If you were to tell me a few years back that I’d be holding a “Free Hugs” sign along the southern California coast (with a t-shirt reading “BOULDER”), I may have dropped dead. I would’ve assumed one of the following things: Either I was on drugs. Lots of them. Or I’d lost a bet. A really shitty bet.
But believe it or not, the muse was voluntary, enacted on behalf of my God-given (Nature-given, Universe-given, Source-given, whatever you may) ability to choose. I witnessed the gesture on multiple occasions during visits to New York City and graciously participated in the operation. What a simple, yet profound idea. I loved it. One day, I would reciprocate.
That day came recently on The Strand (a busy beachside walkway) in Hermosa Beach, California. My morning nerves dissipated quickly when my brother and I decided our purpose was simple. All we were doing was “sharing love”. That’s it. And that was our response to everyone’s question of “Why?” That coupled with a thick layer of my innate sarcasm, “Well, why not?” Aside from “sharing love,” Free Hugs was about taking action. It was about showing up, even with extreme malaise.

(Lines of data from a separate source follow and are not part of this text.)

/-- Client frames (R245, R255, R256, R259, R260, R281). A PFC frame is none of the client's; a PAUSE frame and a runt count as bad;
a frame that finds no room in the ingress buffer is dropped, counted as late too
where it ignores a pause (R266); one that no enabled flow takes counts as unclassified; one of a prompt
or standard flow is cut into cells at the end of that flow's queue, 236 bytes each, which are discarded and counted at once while its
group is in outage (R277); one of a durable flow is numbered and held in the
basin. Frames are counted, bad ones too, and a frame longer than MAX_FRAME is bad and cut short.
Commands shown to complete with their own effect, under conditions on state and operands alone: clientFrameRx. -/
def Obligations.ClientFramesAreClassifiedAndCut : Prop :=
  (∀ (s : State) (b : Fin 64) (f : List Byte) (e : Bool) (ph dr : Nat), s.isPort b = true → s.portUp b = true →
    macControl f 0x0101 = true → NoEffect (.clientFrameRx b f e ph dr) s) ∧
  (∀ (s : State) (b : Fin 64) (f : List Byte) (e : Bool) (ph dr : Nat), s.isPort b = true → s.portUp b = true →
    macControl f 0x0101 = false → (macControl f 1 = true ∨ f.length < 64) →
    Completes (.clientFrameRx b f e ph dr) s (fun t => t = { s with regs := t.regs } ∧
      t.rdN (Obj.badFramesRx b) = (s.rdN (Obj.badFramesRx b) + 1) % 2 ^ 64 ∧ KeepsRegs [Obj.badFramesRx b] s t)) ∧
  (∀ (s : State) (b : Fin 64) (f : List Byte) (e : Bool) (ph dr : Nat), s.isPort b = true → s.portUp b = true →
    macControl f 0x0101 = false → macControl f 1 = false → 64 ≤ f.length →
    s.bufferBytes b < (s.port b).ingress - dr + s.rdN (Obj.maxFrame b) →
    (let p := s.priorityOf b (f.take (s.rdN (Obj.maxFrame b)))
     bitOf (s.rdN (Obj.pausedTx b)) p = false ∧ bitOf (s.rdN (Obj.pfcTxEnable b)) p = true) →
    Completes (.clientFrameRx b f e ph dr) s (fun t => t.basin = s.basin ∧ t.core = s.core ∧
      t.rdN (Obj.framesRx b) = (s.rdN (Obj.framesRx b) + 1) % 2 ^ 64 ∧
      t.rdN (Obj.ingressDrops b) = (s.rdN (Obj.ingressDrops b) + 1) % 2 ^ 64 ∧
      (t.port b).ingress = (s.port b).ingress - dr ∧
      KeepsRegs [Obj.framesRx b, Obj.ingressDrops b, Obj.badFramesRx b] s t)) ∧
  (∀ (s : State) (b : Fin 64) (f : List Byte) (e : Bool) (ph dr : Nat), s.isPort b = true → s.portUp b = true →
    macControl f 0x0101 = false → macControl f 1 = false → 64 ≤ f.length →
    s.bufferBytes b < (s.port b).ingress - dr + s.rdN (Obj.maxFrame b) →
    (let p := s.priorityOf b (f.take (s.rdN (Obj.maxFrame b)))
     bitOf (s.rdN (Obj.pausedTx b)) p = true ∧ s.ignoresPause b p ph = true) →
    Completes (.clientFrameRx b f e ph dr) s (fun t => t.basin = s.basin ∧
      t.rdN (Obj.pfcIgnored b) = (s.rdN (Obj.pfcIgnored b) + 1) % 2 ^ 64 ∧
      t.rdN (Obj.framesRx b) = (s.rdN (Obj.framesRx b) + 1) % 2 ^ 64 ∧
      t.rdN (Obj.ingressDrops b) = (s.rdN (Obj.ingressDrops b) + 1) % 2 ^ 64 ∧
      KeepsRegs [Obj.framesRx b, Obj.pfcIgnored b, Obj.ingressDrops b, Obj.badFramesRx b] s t)) ∧
  (∀ (s : State) (b : Fin 64) (f : List Byte) (e : Bool) (ph dr : Nat), s.isPort b = true → s.portUp b = true →
    macControl f 0x0101 = false → macControl f 1 = false → 64 ≤ f.length →
    (s.port b).ingress - dr + s.rdN (Obj.maxFrame b) ≤ s.bufferBytes b → s.rdN (Obj.frameTrap b) = 0 →
    (let g := f.take (s.rdN (Obj.maxFrame b))
     bitOf (s.rdN (Obj.pausedTx b)) (s.priorityOf b g) = false ∧ bitOf (s.rdN (Obj.pfcTxEnable b)) (s.priorityOf b g) = true ∧
     (4096 ≤ s.classify b g ∨ entryOn (s.entry (s.classify b g)) = false)) →
    Completes (.clientFrameRx b f e ph dr) s (fun t => t.basin = s.basin ∧
      t.rdN (Obj.unclassified b) = (s.rdN (Obj.unclassified b) + 1) % 2 ^ 64 ∧
      t.rdN (Obj.framesRx b) = (s.rdN (Obj.framesRx b) + 1) % 2 ^ 64 ∧
      KeepsRegs [Obj.framesRx b, Obj.unclassified b, Obj.badFramesRx b] s t)) ∧
  (∀ (s : State) (b : Fin 64) (f : List Byte) (e : Bool) (ph dr fl : Nat), s.isPort b = true → s.portUp b = true →
    macControl f 0x0101 = false → macControl f 1 = false → 64 ≤ f.length →
    (s.port b).ingress - dr + s.rdN (Obj.maxFrame b) ≤ s.bufferBytes b → s.rdN (Obj.frameTrap b) = 0 →
    (let g := f.take (s.rdN (Obj.maxFrame b))
     bitOf (s.rdN (Obj.pausedTx b)) (s.priorityOf b g) = false ∧ bitOf (s.rdN (Obj.pfcTxEnable b)) (s.priorityOf b g) = true ∧
     s.classify b g = fl) →
    fl < 4096 → entryOn (s.entry fl) = true → entryKind (s.entry fl) < 2 → s.integ.flowBad.contains fl = false →
    s.outage (s.flowGroup fl) = false →
    Completes (.clientFrameRx b f e ph dr) s (fun t =>
      (let g := f.take (s.rdN (Obj.maxFrame b))
       let bad := e || !fcsOk f || decide (s.rdN (Obj.maxFrame b) < f.length)
       (t.flow fl).queue = (s.flow fl).queue ++
         (clientCells fl (if entryKind (s.entry fl) = 0 then 1 else 2) bad g).map (fun c => ⟨c, s.core.tick⟩) ∧
       t.rdN (Obj.badFramesRx b) = (if bad then (s.rdN (Obj.badFramesRx b) + 1) % 2 ^ 64 else s.rdN (Obj.badFramesRx b)) ∧
       (t.port b).ingress = (s.port b).ingress - dr + g.length) ∧
      (∀ k, k ≠ fl → t.flow k = s.flow k) ∧ t.core = s.core ∧
      t.rdN (Obj.framesRx b) = (s.rdN (Obj.framesRx b) + 1) % 2 ^ 64 ∧
      KeepsRegs [Obj.framesRx b, Obj.badFramesRx b] s t)) ∧
  (∀ (s : State) (b : Fin 64) (f : List Byte) (e : Bool) (ph dr fl : Nat), s.isPort b = true → s.portUp b = true →
    macControl f 0x0101 = false → macControl f 1 = false → 64 ≤ f.length →
    (s.port b).ingress - dr + s.rdN (Obj.maxFrame b) ≤ s.bufferBytes b → s.rdN (Obj.frameTrap b) = 0 →
    (let g := f.take (s.rdN (Obj.maxFrame b))
     bitOf (s.rdN (Obj.pausedTx b)) (s.priorityOf b g) = false ∧ bitOf (s.rdN (Obj.pfcTxEnable b)) (s.priorityOf b g) = true ∧
     s.classify b g = fl) →
    fl < 4096 → entryOn (s.entry fl) = true → entryKind (s.entry fl) < 2 → s.integ.flowBad.contains fl = false →
    s.outage (s.flowGroup fl) = true →
    Completes (.clientFrameRx b f e ph dr) s (fun t =>
      (let g := f.take (s.rdN (Obj.maxFrame b))
       let bad := e || !fcsOk f || decide (s.rdN (Obj.maxFrame b) < f.length)
       let n := (clientCells fl (if entryKind (s.entry fl) = 0 then 1 else 2) bad g).length
       let key := if entryKind (s.entry fl) = 0 then Obj.promptDiscards else Obj.standardDrops
       t.rdN key = (s.rdN key + n) % 2 ^ 64 ∧ t.basin = s.basin ∧ t.core = s.core ∧
       KeepsRegs [Obj.framesRx b, Obj.badFramesRx b, key] s t))) ∧
  (∀ (s : State) (b : Fin 64) (f : List Byte) (e : Bool) (ph dr fl k : Nat) (pg : Page), s.isPort b = true → s.portUp b = true →
    macControl f 0x0101 = false → macControl f 1 = false → 64 ≤ f.length → f.length ≤ 228 → f.length ≤ s.rdN (Obj.maxFrame b) →
    (s.port b).ingress - dr + s.rdN (Obj.maxFrame b) ≤ s.bufferBytes b → s.rdN (Obj.frameTrap b) = 0 →
    bitOf (s.rdN (Obj.pausedTx b)) (s.priorityOf b f) = false → bitOf (s.rdN (Obj.pfcTxEnable b)) (s.priorityOf b f) = true →
    s.classify b f = fl → fl < 4096 → entryOn (s.entry fl) = true → entryKind (s.entry fl) = 2 →
    s.integ.flowBad.contains fl = false → s.basin.accepted = true → (s.flow fl).state ≠ 0 → s.openPage fl false = some (k, pg) →
    Completes (.clientFrameRx b f e ph dr) s (fun t =>
      (t.flow fl).next = ((s.flow fl).next + 1) % 2 ^ 48 ∧ (t.flow fl).lastSeq = (s.flow fl).next ∧
      (∃ h, (t.flow fl).held = (s.flow fl).held ++ [h] ∧ h.seq = (s.flow fl).next ∧ h.times = 0 ∧ h.lost = false ∧
        (t.slot h.slot).st = 1 ∧ (t.slot h.slot).cell.body = f ∧ (t.slot h.slot).cell.seq = (s.flow fl).next ∧
        (t.slot h.slot).cell.epoch = (s.flow fl).epoch) ∧
      (∀ j, j ≠ fl → t.flow j = s.flow j)))

/-- Frames that leave a port (R259, R267, R269). The oldest egress frame of a priority leaves while the port is UP, the priority is
not paused by the client and no injected frame waits; an injected frame leaves at the next gap with its FCS, ahead of all others.
Commands shown to complete with their own effect, under conditions on state and operands alone: egressFrameTx, injectedFrameSend. -/
def Obligations.EgressAndInjectedFramesLeaveInOrder : Prop :=
  (∀ (s : State) (b : Fin 64) (p : Fin 8) (q : Nat × List Byte), s.portUp b = true → bitOf (s.rdN (Obj.pausedRx b)) p = false →
    (s.port b).inject = [] → (s.port b).egress.find? (fun e => e.1 == p.val) = some q →
    Completes (.egressFrameTx b p) s (fun t =>
      t.port b = { s.port b with egress := (s.port b).egress.erase q, sent := q.2 } ∧
      (∀ c, c ≠ b.val → t.port c = s.port c) ∧ t.rdN (Obj.framesTx b) = (s.rdN (Obj.framesTx b) + 1) % 2 ^ 64 ∧
      t = { s with regs := t.regs, berth := { s.berth with ports := t.berth.ports } } ∧ KeepsRegs [Obj.framesTx b] s t)) ∧
  (∀ (s : State) (b : Fin 64) (phase : Nat) (j : Injected) (rest : List Injected), s.isPort b = true → s.portUp b = true →
    (s.port b).inject = j :: rest → j.mode = 0 →
    Completes (.injectedFrameSend b phase) s (fun t =>
      t = { s with berth := { s.berth with ports := t.berth.ports } } ∧
      t.port b = { s.port b with inject := rest, sent := j.bytes ++ leBytes 4 (crc32 j.bytes) } ∧
      (∀ c, c ≠ b.val → t.port c = s.port c))) ∧
  (∀ (s : State) (b : Fin 64) (phase : Nat) (j : Injected) (rest : List Injected), s.isPort b = true → s.portUp b = true →
    (s.port b).inject = j :: rest → j.mode = 1 → s.ringFill 3 ≠ ringCapacity 3 →
    Completes (.injectedFrameSend b phase) s (fun t =>
      t.port b = { s.port b with inject := rest, sent := j.bytes ++ leBytes 4 (crc32 j.bytes) } ∧
      t.bar (ringHeadOff 3) = (s.bar (ringHeadOff 3) + 1) % 2 ^ 32 ∧ t.regs = s.regs ∧ t.core = s.core)) ∧
  (∀ (s : State) (b : Fin 64) (phase : Nat) (j : Injected) (rest : List Injected), s.isPort b = true → s.portUp b = true →
    (s.port b).inject = j :: rest → j.mode = 2 →
    Completes (.injectedFrameSend b phase) s (fun t => (t.port b).inject = rest ∧
      t = { s with berth := { s.berth with ports := t.berth.ports } } ∧ (s.timing.tod = none →
        (t.port b).sent = j.bytes ++ leBytes 4 (crc32 j.bytes))))

/-- Durable flows and the basin's links (R285, R287, R288, R290, R292, R294). A held cell at N goes over when the egress admits it,
and stays held when it does not; a cell sent longer ago than ACK_RTT and RETX_GUARD becomes due, and one that cannot be read is
void; a drain, which awaits frame, makes every held cell due and starts record 0x1187 when it is the first; an UP port that loses its link fails with
cause 0, or 1 at a fatal event, and its pages and slots are gone.
It rests on the model's own reading where the spec leaves it open: the choices of log entries 26 and 27.
Commands shown to complete with their own effect, under conditions on state and operands alone: heldCellHandover, retxTimeout,
drainStart, basinLinkLost. -/
def Obligations.DurableFlowsHandOverRetransmitAndDrain : Prop :=
  (∀ (s : State) (f : Fin 4096) (h : Held), (s.flow f).rxHeld = [h] → h.seq = (s.flow f).rn →
    s.portServes (slotPort h.slot) = true → (s.slot h.slot).st ≠ 3 → (s.slot h.slot).cell.flow = f.val →
    (s.slot h.slot).cell.seq = h.seq → (s.slot h.slot).cell.kind = 3 → s.mayHandOver (s.slot h.slot).cell = true →
    Completes (.heldCellHandover f []) s (fun t =>
      (t.flow f).rn = (h.seq + 1) % 2 ^ 48 ∧ (t.flow f).rxHeld = [] ∧ (t.flow f).next = (s.flow f).next ∧
      (t.flow f).held = (s.flow f).held)) ∧
  (∀ (s : State) (f : Fin 4096), (∀ h ∈ (s.flow f).rxHeld, (s.slot h.slot).st ≠ 3 ∧
      (h.seq = (s.flow f).rn → s.mayHandOver (s.slot h.slot).cell = false)) →
    Completes (.heldCellHandover f []) s (fun t => t.flow f = s.flow f ∧ t.basin.slots = s.basin.slots ∧ t.berth = s.berth)) ∧
  (∀ (s : State) (f : Fin 4096), ((s.flow f).state = 1 ∨ (s.flow f).state = 3) → (∀ h ∈ (s.flow f).held, (s.slot h.slot).st ≠ 3) →
    Completes (.retxTimeout f []) s (fun t => t = { s with basin := { s.basin with flows := t.basin.flows } } ∧
      t.flow f = { s.flow f with held := (s.flow f).held.map (fun h =>
        if 0 < h.times ∧ h.sent + (s.rttOf f + s.rdN Obj.retxGuard) ≤ s.core.tick then { h with due := true } else h) } ∧
      (∀ k, k ≠ f.val → t.flow k = s.flow k))) ∧
  (∀ (s : State) (f : Fin 4096) (h : Held) (bytes : List (Nat × Byte)), ((s.flow f).state = 1 ∨ (s.flow f).state = 3) → (s.flow f).held = [h] →
    0 < h.times → h.sent + (s.rttOf f + s.rdN Obj.retxGuard) ≤ s.core.tick → h.lost = false → (s.slot h.slot).st = 1 →
    ((s.slot h.slot).read bytes).bad = true →
    Completes (.retxTimeout f [(h.seq, bytes)]) s (fun t => (t.flow f).held = [{ h with due := true, lost := true }] ∧
      (t.flow f).basinLost = (s.flow f).basinLost + 1 ∧
      t.rdN (Obj.poisonedSlots (slotPort h.slot)) = (s.rdN (Obj.poisonedSlots (slotPort h.slot)) + 1) % 2 ^ 64)) ∧
  (∀ (s : State) (f : Fin 4096) (u : Nat), s.unitOfFlow f = some u → (s.flow f).state = 2 → (s.flow f).reconcile ≠ 0 →
    s.uState u ≠ 5 → s.inFrame (s.flowGroup f / 8) (s.flowGroup f % 8) = true →
    ((s.flow f).entered = true ∨ (s.flow f).reconcile - 1 + s.rdN (Obj.reconcileTicks u) ≤ s.core.tick) →
    Completes (.drainStart f) s (fun t => (t.flow f).state = 3 ∧ (t.flow f).reconcile = 0 ∧
      (t.flow f).held = (s.flow f).held.map (fun h => { h with due := true }) ∧
      (t.flow f).drain = (s.flow f).held.map (·.seq) ∧ (∀ k, k ≠ f.val → t.flow k = s.flow k) ∧
      ((∀ k ∈ s.unitFlows u, (s.flow k).state ≠ 3) → s.opRunning 7 = false →
        t.opRunning 7 = true ∧ t.rdN Obj.drainRecordUnit = u))) ∧
  (∀ (s : State) (p : Fin 8) (fatal : Bool), s.rdN (Obj.basinPortState p) = 3 →
    Completes (.basinLinkLost p fatal) s (fun t => t.rdN (Obj.basinPortState p) = 5 ∧
      t.rdN (Obj.linkDowns p) = (if fatal then s.rdN (Obj.linkDowns p) else (s.rdN (Obj.linkDowns p) + 1) % 2 ^ 64) ∧
      ⟨0xC096, 0x3520 + p.val, if fatal then 1 else 0, s.core.tick, s.life⟩ ∈ t.core.inFlight ∧
      (∀ q ∈ t.basin.pages, q.1 / pageBase ≠ p.val) ∧ (∀ q ∈ t.basin.slots, slotPort q.1 ≠ p.val) ∧
      t.agent = s.agent ∧ t.berth = s.berth))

In the spirit of “truly” giving, there was no attachment to the outcome. There was nothing to take personally from the critical stares, glares, snide comments, laughter, and questions of our sexual orientation. I knew the idea held a higher purpose and that was enough. By expressing more of myself, I’d open the door for others to do the same. Plus, the other end of that spectrum held a much more powerful element: the beauty of the human spirit. A spirit filled with genuine gratitude, pure smiles, and a willingness to Love.
The most rewarding part of all was the diversity the experience held.
Some hugs came with one hand.
Some hugs came with both.
Some hugs were drive-bys.
Some were feature films.
Some came instant.
Some came delayed.
There was “Immediate Response Lady.”
And “Immediate Tears Lady.”
I had a sweaty hug,
and an international hug.
There was a “thank you,”
a “God bless you,”
and even an “I love you.”
One child read “Free Bugs,”
while a skateboarder thought “Free Drugs.”
Most came from women, but there were a few brave men. Each was unique, yet each was the same. They all felt good. Really. Fucking. Good. The sign said “free,” but most I would have paid for.
“Free Hugs” proved a tremendous success due to the abundant and extraordinary courage of all its participants. It also helped to have a golden stallion of a Labrador retriever sitting by my side wearing a sign that offered “Free Sniffs.”
Research indicates we need four hugs a day for survival, eight for maintenance and twelve for growth. If we desire to grow, that means we need twelve hugs every twenty-four hour period.
To most, these stats may carry a level of ambiguity, but my level of truth does not. These are facts I lived. On Sunday, July 10th, 2011, by giving I received. And by giving, I grew.